[Data for analysis Boundary: Start]

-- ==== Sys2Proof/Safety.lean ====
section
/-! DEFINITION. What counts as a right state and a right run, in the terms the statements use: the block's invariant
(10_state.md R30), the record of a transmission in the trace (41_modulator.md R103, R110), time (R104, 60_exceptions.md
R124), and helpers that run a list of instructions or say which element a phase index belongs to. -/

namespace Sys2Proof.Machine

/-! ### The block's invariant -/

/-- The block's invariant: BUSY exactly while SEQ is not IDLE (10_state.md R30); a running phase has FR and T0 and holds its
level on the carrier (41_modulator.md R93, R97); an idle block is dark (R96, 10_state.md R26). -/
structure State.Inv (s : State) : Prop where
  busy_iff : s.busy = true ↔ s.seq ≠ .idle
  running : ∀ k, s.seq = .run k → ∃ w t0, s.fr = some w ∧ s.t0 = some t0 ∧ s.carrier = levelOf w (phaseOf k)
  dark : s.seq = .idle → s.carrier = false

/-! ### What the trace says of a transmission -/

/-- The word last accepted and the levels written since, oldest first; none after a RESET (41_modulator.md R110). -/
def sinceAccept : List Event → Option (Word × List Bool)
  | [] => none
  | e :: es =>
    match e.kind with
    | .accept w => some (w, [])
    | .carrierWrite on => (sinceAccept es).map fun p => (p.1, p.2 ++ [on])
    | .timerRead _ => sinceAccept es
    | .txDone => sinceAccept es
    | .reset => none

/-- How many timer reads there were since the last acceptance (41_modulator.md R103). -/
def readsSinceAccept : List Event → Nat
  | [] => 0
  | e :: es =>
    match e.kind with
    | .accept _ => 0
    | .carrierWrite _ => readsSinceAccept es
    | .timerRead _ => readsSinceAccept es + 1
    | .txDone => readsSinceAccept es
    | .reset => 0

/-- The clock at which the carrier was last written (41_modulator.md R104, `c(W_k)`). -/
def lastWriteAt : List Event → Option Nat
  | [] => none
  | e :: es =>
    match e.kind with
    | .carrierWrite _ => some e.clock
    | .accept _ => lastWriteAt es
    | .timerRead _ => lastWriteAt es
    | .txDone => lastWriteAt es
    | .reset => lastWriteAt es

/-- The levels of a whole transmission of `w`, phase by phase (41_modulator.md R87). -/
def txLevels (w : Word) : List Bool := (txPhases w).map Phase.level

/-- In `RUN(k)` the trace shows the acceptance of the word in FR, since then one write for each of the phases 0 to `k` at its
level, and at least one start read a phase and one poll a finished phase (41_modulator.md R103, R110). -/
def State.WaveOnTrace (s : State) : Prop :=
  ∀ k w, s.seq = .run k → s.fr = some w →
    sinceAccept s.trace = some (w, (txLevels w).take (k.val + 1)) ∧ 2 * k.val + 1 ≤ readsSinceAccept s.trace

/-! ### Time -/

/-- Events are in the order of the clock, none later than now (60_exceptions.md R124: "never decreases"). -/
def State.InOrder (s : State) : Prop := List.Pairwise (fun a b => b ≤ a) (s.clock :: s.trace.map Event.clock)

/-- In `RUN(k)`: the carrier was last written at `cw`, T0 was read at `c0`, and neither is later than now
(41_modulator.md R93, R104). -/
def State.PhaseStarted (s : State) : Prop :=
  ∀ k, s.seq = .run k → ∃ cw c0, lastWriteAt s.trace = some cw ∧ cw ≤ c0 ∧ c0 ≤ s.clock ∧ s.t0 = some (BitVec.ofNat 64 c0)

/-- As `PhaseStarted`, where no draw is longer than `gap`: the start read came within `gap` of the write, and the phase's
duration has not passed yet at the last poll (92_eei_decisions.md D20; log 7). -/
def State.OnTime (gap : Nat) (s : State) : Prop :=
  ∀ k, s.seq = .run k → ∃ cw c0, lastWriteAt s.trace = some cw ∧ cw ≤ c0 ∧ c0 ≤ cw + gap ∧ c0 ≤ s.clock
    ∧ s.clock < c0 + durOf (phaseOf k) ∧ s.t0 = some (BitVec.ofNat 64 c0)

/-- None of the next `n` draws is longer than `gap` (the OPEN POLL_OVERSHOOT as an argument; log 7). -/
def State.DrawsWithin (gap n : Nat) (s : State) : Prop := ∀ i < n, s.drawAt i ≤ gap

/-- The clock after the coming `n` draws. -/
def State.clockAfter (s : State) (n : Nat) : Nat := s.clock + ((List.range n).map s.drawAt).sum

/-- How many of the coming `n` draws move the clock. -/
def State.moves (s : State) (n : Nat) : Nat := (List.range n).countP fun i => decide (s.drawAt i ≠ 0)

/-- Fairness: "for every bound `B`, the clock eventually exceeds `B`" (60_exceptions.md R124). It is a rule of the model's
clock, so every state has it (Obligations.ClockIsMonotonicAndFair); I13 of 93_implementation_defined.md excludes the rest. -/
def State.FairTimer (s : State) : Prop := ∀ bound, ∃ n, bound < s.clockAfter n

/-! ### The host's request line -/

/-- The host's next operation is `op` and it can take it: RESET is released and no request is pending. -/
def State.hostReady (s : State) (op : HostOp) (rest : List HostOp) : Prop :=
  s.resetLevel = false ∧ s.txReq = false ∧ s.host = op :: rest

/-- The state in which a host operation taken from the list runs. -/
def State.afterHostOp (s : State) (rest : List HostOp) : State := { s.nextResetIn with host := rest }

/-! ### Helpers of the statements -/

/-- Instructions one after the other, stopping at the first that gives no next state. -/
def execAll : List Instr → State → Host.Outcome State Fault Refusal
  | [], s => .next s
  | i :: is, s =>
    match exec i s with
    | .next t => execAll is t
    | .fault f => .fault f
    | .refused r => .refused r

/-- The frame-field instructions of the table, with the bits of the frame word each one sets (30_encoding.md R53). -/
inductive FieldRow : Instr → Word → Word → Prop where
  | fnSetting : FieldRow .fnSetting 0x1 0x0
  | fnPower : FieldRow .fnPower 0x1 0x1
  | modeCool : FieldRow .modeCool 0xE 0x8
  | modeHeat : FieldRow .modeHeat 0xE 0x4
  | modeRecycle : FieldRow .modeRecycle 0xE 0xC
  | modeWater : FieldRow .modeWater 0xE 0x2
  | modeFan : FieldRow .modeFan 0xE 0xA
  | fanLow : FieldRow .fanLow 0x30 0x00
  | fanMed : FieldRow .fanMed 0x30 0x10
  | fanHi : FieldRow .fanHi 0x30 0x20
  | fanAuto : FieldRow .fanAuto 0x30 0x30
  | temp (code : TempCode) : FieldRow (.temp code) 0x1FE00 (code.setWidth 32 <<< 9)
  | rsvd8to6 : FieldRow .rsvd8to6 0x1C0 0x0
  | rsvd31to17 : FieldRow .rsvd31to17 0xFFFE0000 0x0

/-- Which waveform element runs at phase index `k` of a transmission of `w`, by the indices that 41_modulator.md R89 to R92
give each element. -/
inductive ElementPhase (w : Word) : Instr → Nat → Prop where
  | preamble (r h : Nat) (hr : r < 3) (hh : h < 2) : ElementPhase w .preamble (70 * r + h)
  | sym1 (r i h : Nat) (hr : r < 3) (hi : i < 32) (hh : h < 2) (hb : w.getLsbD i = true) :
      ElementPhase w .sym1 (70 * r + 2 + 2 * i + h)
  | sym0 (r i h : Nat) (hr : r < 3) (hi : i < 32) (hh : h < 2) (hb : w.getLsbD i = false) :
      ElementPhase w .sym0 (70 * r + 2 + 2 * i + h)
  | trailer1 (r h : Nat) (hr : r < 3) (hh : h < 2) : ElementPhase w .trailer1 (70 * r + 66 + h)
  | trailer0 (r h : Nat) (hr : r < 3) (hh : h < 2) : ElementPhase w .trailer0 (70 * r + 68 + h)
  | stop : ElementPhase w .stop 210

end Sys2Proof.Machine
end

[Data for analysis Boundary: End]

■ Directions ■
Your task is to reproduce exactly the lines that begin at the line containing "(70 * r + 68 + h)" and end at the final line of the data above.

■ Answer space ■
  | trailer0 (r h : Nat) (hr : r < 3) (hh : h < 2) : ElementPhase w .trailer0 (70 * r + 68 + h)
  | stop : ElementPhase w .stop 210

end Sys2Proof.Machine
end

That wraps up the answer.